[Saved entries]
-- ==== Sys2Proof/Machine/State.lean ====
section
/-! DEFINITION. The architectural state (10_state.md R20 to R33), the state after reset (R35), and why a step
can stop. -/

namespace Sys2Proof.Machine

/-- The cause of a latched fault (60_exceptions.md R180); code 0, `NONE`, is the absence of a record. -/
inductive Cause where
  /-- Code 1, `ADDRESS_FAULT`: an address, key number or index-register sum is out of range (R181). -/
  | address
  /-- Code 2, `STACK_FAULT`: push on a full stack or pop from an empty one (R182). -/
  | stack
  deriving DecidableEq, Repr

/-- The record of a latched fault (10_state.md R32, 60_exceptions.md R183). -/
structure FaultRecord where
  /-- What kind of fault. -/
  cause : Cause
  /-- `pc0`, the address of the faulting instruction. -/
  pc : Word
  /-- The offending address, index or stack-pointer value, a natural number of at most 17 bits. -/
  info : Nat
  deriving DecidableEq, Repr

/-- The Virtual Machine State of the block. `params` is no state of the spec but its parameters, carried here so that `step`
has them (log 2). The last two fields are the MODEL's own: they stand for the input `rnd` of `cycle(rnd)` (42_alu.md
R132; log 1). -/
structure State where
  /-- `FONT_BASE` and `FONT` (00_scope.md R6); nothing changes them (log 2). -/
  params : Params
  /-- `V[0]`..`V[15]` (10_state.md R20). -/
  v : Vector Byte 16
  /-- `I` (10_state.md R22). -/
  index : Word
  /-- `PC` (10_state.md R23). -/
  pc : Word
  /-- `STACK[0]`..`STACK[15]` (10_state.md R24). -/
  stack : Vector Word 16
  /-- `SP`, the count of occupied entries, 0..16 (10_state.md R25). -/
  sp : Fin 17
  /-- `DT` (10_state.md R26). -/
  dt : Byte
  /-- `ST` (10_state.md R27). -/
  st : Byte
  /-- `KEY[0]`..`KEY[15]` (10_state.md R28); written by the host only. -/
  keys : Vector Bool 16
  /-- `FB`, one bit a cell: row `y` is element `y`, column `x` its bit `x`, lit = 1 (10_state.md R29; log 5). -/
  fb : Vector (BitVec 64) 32
  /-- `MEM`: the bytes that differ from the reset contents, addresses rising (10_state.md R30). -/
  mem : List Host.Cell
  /-- `FAULT`; `none` is `NONE` (10_state.md R32). -/
  fault : Option FaultRecord
  /-- The bytes the driver has lined up for the coming draws, the next one first (the model's own; log 1). -/
  rndIn : List Byte
  /-- How many random bytes have been drawn (the model's own; log 1). -/
  draws : Nat
  deriving DecidableEq, Repr

/-- Reasons to stop with a fault: NONE. Both faults of the spec latch a record that the spec describes whole, so
they are taken as a next state (60_exceptions.md R185, R186; log 4), and "R181 and R182 are the complete list of
faults" (R190). -/
inductive Fault where
  deriving DecidableEq, Repr

/-- Reasons to refuse an instruction. -/
inductive Refusal where
  /-- An instruction with no meaning in the model, by its mnemonic; raised by no arm of this model. Safe. -/
  | notModelled (mnemonic : String)
  deriving DecidableEq, Repr

/-- The state after `reset()` of a block with the parameters given (10_state.md R35): all zero, `PC` at the entry point, memory
at its reset contents (so nothing is listed), no fault. `rndIn` and `draws` are the model's own (log 1). -/
def State.resetWith (params : Params) : State where
  params := params
  v := Vector.replicate 16 0x00#8
  index := 0x0000#16
  pc := 0x0200#16
  stack := Vector.replicate 16 0x0000#16
  sp := 0
  dt := 0x00#8
  st := 0x00#8
  keys := Vector.replicate 16 false
  fb := Vector.replicate 32 0#64
  mem := []
  fault := none
  rndIn := []
  draws := 0

/-- The state after `reset()` of a block with the default parameters (00_scope.md R6). -/
def State.reset : State := State.resetWith {}

end Sys2Proof.Machine
end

> **PROBLEM STATEMENT**: Every record above must appear again in the answer, unchanged.

> **ANSWER BOX**:
-- ==== Sys2Proof/Machine/State.lean ====
section
/-! DEFINITION. The architectural state (10_state.md R20 to R33), the state after reset (R35), and why a step
can stop. -/

namespace Sys2Proof.Machine

/-- The cause of a latched fault (60_exceptions.md R180); code 0, `NONE`, is the absence of a record. -/
inductive Cause where
  /-- Code 1, `ADDRESS_FAULT`: an address, key number or index-register sum is out of range (R181). -/
  | address
  /-- Code 2, `STACK_FAULT`: push on a full stack or pop from an empty one (R182). -/
  | stack
  deriving DecidableEq, Repr

/-- The record of a latched fault (10_state.md R32, 60_exceptions.md R183). -/
structure FaultRecord where
  /-- What kind of fault. -/
  cause : Cause
  /-- `pc0`, the address of the faulting instruction. -/
  pc : Word
  /-- The offending address, index or stack-pointer value, a natural number of at most 17 bits. -/
  info : Nat
  deriving DecidableEq, Repr

/-- The Virtual Machine State of the block. `params` is no state of the spec but its parameters, carried here so that `step`
has them (log 2). The last two fields are the MODEL's own: they stand for the input `rnd` of `cycle(rnd)` (42_alu.md
R132; log 1). -/
structure State where
  /-- `FONT_BASE` and `FONT` (00_scope.md R6); nothing changes them (log 2). -/
  params : Params
  /-- `V[0]`..`V[15]` (10_state.md R20). -/
  v : Vector Byte 16
  /-- `I` (10_state.md R22). -/
  index : Word
  /-- `PC` (10_state.md R23). -/
  pc : Word
  /-- `STACK[0]`..`STACK[15]` (10_state.md R24). -/
  stack : Vector Word 16
  /-- `SP`, the count of occupied entries, 0..16 (10_state.md R25). -/
  sp : Fin 17
  /-- `DT` (10_state.md R26). -/
  dt : Byte
  /-- `ST` (10_state.md R27). -/
  st : Byte
  /-- `KEY[0]`..`KEY[15]` (10_state.md R28); written by the host only. -/
  keys : Vector Bool 16
  /-- `FB`, one bit a cell: row `y` is element `y`, column `x` its bit `x`, lit = 1 (10_state.md R29; log 5). -/
  fb : Vector (BitVec 64) 32
  /-- `MEM`: the bytes that differ from the reset contents, addresses rising (10_state.md R30). -/
  mem : List Host.Cell
  /-- `FAULT`; `none` is `NONE` (10_state.md R32). -/
  fault : Option FaultRecord
  /-- The bytes the driver has lined up for the coming draws, the next one first (the model's own; log 1). -/
  rndIn : List Byte
  /-- How many random bytes have been drawn (the model's own; log 1). -/
  draws : Nat
  deriving DecidableEq, Repr

/-- Reasons to stop with a fault: NONE. Both faults of the spec latch a record that the spec describes whole, so
they are taken as a next state (60_exceptions.md R185, R186; log 4), and "R181 and R182 are the complete list of
faults" (R190). -/
inductive Fault where
  deriving DecidableEq, Repr

/-- Reasons to refuse an instruction. -/
inductive Refusal where
  /-- An instruction with no meaning in the model, by its mnemonic; raised by no arm of this model. Safe. -/
  | notModelled (mnemonic : String)
  deriving DecidableEq, Repr

/-- The state after `reset()` of a block with the parameters given (10_state.md R35): all zero, `PC` at the entry point, memory
at its reset contents (so nothing is listed), no fault. `rndIn` and `draws` are the model's own (log 1). -/
def State.resetWith (params : Params) : State where
  params := params
  v := Vector.replicate 16 0x00#8
  index := 0x0000#16
  pc := 0x0200#16
  stack := Vector.replicate 16 0x0000#16
  sp := 0
  dt := 0x00#8
  st := 0x00#8
  keys := Vector.replicate 16 false
  fb := Vector.replicate 32 0#64
  mem := []
  fault := none
  rndIn := []
  draws := 0

/-- The state after `reset()` of a block with the default parameters (00_scope.md R6). -/
def State.reset : State := State.resetWith {}

end Sys2Proof.Machine
end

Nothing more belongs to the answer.